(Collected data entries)
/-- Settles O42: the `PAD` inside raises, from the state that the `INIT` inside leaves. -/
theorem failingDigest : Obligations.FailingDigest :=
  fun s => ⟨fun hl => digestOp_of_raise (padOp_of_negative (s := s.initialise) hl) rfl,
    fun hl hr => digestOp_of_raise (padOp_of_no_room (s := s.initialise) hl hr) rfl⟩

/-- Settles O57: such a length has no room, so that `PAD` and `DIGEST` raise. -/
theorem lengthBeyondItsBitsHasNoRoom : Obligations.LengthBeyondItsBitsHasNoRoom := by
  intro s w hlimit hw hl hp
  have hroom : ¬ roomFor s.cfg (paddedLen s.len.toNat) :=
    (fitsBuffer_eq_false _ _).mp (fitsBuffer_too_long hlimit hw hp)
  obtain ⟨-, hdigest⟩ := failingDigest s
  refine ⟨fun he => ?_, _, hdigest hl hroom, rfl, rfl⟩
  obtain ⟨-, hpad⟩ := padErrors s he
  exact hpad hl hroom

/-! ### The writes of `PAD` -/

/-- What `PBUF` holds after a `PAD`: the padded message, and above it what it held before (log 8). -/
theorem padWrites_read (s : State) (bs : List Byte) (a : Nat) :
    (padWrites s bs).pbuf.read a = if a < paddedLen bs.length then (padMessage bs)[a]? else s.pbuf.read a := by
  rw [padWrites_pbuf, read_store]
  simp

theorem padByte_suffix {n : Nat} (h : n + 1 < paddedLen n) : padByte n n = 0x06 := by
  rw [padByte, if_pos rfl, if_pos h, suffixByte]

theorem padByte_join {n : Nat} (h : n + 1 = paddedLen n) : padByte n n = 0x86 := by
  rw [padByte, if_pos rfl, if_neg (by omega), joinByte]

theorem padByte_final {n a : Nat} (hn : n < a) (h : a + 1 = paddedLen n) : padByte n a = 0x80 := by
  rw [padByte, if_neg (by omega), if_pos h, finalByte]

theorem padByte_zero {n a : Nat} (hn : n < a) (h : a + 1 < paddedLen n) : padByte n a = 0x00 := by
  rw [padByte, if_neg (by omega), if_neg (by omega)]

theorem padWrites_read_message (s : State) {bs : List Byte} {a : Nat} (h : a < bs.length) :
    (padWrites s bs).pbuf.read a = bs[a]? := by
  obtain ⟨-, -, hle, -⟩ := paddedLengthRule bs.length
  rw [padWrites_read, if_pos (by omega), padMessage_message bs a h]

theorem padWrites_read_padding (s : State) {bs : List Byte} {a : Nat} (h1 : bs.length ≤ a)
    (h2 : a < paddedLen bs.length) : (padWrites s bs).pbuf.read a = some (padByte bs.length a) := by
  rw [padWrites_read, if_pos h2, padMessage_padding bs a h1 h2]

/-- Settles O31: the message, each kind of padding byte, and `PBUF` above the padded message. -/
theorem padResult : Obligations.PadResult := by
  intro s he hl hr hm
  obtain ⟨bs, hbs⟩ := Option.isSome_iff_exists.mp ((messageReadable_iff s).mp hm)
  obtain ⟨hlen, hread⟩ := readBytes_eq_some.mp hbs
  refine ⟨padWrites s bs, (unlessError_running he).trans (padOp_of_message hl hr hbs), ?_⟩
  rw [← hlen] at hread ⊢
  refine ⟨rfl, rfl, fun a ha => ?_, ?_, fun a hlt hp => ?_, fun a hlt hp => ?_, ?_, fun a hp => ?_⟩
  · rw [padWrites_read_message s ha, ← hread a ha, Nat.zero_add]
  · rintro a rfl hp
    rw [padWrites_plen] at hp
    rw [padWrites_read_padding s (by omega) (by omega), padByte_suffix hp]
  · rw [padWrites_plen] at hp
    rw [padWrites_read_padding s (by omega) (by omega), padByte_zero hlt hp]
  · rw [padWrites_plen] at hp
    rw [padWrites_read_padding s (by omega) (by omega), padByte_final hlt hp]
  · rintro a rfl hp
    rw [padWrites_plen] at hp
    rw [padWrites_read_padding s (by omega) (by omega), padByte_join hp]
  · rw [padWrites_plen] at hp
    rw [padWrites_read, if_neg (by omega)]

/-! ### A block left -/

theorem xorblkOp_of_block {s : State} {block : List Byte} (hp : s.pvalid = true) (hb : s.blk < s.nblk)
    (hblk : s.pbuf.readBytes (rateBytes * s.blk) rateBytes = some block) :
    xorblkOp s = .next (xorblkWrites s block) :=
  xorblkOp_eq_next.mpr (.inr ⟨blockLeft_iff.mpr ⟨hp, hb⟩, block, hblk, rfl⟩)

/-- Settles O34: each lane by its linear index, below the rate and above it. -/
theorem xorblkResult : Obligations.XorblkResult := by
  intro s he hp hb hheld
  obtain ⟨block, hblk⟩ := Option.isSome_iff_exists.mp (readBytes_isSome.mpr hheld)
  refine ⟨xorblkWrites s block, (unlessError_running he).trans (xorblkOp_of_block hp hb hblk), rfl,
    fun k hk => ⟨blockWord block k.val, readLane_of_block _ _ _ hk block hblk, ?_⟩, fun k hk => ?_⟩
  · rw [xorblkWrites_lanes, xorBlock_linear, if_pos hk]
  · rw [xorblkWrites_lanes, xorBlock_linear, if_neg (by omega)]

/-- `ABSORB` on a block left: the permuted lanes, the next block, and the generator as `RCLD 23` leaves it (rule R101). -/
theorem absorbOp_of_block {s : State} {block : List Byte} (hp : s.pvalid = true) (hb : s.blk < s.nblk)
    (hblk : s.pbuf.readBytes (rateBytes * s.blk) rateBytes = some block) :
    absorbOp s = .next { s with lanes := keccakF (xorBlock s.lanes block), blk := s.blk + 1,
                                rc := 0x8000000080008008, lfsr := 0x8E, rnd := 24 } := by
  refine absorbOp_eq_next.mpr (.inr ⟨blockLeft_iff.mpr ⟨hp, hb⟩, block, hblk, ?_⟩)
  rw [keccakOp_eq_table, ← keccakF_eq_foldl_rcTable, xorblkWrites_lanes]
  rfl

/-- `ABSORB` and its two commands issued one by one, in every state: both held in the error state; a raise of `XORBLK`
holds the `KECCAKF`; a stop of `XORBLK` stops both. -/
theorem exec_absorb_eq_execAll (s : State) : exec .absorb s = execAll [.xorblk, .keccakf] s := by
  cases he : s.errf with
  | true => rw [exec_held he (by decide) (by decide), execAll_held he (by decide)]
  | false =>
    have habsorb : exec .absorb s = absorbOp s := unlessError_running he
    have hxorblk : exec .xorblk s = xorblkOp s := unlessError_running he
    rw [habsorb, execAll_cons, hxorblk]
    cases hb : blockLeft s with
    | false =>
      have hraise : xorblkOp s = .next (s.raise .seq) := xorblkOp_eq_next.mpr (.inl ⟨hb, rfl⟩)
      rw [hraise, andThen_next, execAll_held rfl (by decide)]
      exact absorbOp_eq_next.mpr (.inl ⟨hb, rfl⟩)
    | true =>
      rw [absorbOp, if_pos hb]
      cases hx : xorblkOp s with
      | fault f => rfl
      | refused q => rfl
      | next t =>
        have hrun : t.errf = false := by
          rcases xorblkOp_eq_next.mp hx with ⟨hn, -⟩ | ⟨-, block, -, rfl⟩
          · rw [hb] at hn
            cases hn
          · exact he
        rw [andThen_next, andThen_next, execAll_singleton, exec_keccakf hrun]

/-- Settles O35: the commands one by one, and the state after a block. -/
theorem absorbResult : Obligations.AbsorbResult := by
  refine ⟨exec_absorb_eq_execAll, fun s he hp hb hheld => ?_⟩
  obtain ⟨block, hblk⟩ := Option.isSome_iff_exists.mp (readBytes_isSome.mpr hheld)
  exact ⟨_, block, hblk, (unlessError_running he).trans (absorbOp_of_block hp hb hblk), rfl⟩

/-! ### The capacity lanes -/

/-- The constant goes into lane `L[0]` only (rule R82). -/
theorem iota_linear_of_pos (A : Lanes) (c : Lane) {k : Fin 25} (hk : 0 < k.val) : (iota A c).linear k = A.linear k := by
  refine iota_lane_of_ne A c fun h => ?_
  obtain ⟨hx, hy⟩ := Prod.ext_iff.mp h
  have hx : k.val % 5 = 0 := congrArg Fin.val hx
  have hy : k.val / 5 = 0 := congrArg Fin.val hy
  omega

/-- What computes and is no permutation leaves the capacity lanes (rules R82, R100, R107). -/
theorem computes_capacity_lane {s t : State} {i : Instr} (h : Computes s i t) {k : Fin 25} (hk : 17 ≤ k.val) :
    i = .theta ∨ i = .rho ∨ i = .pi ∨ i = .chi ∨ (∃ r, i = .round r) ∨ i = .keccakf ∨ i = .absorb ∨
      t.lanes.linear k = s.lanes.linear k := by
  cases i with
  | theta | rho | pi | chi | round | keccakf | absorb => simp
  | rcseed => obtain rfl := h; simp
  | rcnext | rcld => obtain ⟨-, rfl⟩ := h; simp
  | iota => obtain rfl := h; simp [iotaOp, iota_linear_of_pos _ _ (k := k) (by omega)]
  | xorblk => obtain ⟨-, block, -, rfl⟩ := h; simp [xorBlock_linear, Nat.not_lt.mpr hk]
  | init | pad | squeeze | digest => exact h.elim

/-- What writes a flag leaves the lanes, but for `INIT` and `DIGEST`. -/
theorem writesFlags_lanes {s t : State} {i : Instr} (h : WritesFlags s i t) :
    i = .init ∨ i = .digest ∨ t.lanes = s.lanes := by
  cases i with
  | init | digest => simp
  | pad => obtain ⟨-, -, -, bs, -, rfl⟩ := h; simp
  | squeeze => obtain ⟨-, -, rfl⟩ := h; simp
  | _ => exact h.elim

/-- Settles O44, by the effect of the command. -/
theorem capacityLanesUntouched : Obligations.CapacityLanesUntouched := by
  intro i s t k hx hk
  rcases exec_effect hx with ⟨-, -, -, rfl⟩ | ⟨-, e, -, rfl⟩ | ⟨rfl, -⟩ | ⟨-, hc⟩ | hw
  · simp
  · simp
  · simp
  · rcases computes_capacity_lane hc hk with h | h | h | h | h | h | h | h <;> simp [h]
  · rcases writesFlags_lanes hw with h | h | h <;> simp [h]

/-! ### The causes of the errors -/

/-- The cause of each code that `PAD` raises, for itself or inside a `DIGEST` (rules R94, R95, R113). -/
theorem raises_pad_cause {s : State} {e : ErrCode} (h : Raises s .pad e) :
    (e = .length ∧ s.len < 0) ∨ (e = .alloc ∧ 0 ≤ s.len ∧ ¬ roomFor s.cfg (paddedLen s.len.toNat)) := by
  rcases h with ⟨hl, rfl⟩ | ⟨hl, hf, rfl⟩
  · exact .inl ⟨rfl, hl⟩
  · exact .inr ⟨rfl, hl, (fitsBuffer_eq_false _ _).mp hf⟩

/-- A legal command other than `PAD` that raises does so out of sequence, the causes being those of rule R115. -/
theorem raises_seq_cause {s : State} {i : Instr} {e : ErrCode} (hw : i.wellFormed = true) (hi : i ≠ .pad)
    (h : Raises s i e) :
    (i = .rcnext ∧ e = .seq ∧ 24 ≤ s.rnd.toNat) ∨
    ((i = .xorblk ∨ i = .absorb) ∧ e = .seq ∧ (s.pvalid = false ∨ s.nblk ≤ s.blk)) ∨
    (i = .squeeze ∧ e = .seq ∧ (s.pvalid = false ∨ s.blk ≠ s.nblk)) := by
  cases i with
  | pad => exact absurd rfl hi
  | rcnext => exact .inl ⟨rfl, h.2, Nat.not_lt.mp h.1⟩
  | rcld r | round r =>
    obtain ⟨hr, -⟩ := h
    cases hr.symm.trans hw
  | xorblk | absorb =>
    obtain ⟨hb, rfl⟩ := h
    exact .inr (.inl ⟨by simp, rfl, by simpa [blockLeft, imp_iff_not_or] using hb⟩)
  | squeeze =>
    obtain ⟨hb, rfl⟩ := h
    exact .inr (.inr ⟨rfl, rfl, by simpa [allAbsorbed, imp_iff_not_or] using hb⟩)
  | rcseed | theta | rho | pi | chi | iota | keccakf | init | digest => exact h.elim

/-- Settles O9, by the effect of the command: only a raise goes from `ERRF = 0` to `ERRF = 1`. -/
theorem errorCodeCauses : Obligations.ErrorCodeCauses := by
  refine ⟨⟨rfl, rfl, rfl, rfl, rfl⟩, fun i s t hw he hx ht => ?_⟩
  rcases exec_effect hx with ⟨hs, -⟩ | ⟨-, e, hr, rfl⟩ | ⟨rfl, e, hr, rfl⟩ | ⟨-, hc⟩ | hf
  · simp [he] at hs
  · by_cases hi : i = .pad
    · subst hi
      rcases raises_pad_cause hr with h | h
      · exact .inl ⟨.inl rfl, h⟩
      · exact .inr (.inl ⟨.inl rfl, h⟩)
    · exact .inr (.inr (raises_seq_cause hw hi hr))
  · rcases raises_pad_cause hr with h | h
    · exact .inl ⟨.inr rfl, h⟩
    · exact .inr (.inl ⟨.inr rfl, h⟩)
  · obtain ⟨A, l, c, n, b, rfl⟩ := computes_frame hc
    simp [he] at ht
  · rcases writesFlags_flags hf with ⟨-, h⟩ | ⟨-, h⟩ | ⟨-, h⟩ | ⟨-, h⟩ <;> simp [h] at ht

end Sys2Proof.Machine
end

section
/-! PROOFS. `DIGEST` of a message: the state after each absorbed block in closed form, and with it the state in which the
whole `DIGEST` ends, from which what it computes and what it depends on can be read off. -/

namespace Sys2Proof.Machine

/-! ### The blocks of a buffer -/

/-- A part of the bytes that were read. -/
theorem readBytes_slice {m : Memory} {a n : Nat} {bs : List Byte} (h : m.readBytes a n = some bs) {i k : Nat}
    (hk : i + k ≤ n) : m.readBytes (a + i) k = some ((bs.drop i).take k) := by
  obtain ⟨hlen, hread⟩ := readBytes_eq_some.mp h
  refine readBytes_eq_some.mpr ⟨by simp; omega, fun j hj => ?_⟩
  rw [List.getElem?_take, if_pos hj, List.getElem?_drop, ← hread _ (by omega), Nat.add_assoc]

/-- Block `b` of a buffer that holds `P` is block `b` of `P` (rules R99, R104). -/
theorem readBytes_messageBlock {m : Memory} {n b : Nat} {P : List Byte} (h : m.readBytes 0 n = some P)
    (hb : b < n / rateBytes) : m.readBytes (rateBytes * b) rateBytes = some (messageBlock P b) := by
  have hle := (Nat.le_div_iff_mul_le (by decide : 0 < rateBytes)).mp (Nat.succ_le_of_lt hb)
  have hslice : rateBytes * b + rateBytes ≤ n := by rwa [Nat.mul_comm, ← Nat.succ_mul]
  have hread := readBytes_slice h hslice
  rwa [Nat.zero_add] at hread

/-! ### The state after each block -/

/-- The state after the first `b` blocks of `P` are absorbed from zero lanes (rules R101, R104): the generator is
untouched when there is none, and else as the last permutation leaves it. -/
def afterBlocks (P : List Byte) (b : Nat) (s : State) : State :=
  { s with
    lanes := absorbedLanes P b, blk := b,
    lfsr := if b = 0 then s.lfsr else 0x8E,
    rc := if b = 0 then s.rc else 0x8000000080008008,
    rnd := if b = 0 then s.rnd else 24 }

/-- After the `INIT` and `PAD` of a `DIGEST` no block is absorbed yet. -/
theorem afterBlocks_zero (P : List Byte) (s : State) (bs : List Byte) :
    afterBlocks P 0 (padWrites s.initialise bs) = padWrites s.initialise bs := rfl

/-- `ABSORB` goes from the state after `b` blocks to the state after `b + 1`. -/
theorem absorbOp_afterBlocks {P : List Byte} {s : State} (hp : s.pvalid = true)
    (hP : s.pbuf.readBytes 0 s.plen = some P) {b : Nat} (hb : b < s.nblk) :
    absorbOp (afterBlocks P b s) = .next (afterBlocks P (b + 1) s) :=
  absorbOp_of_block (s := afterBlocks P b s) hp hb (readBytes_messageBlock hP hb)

=== How to complete this task ===
Repeat exactly the lines above from the one with "exact .inl ⟨rfl, hl⟩" up to and including the one with "rule R115. -/". No other line belongs in the reply.

=== Response ===
  · exact .inl ⟨rfl, hl⟩
  · exact .inr ⟨rfl, hl, (fitsBuffer_eq_false _ _).mp hf⟩

/-- A legal command other than `PAD` that raises does so out of sequence, the causes being those of rule R115. -/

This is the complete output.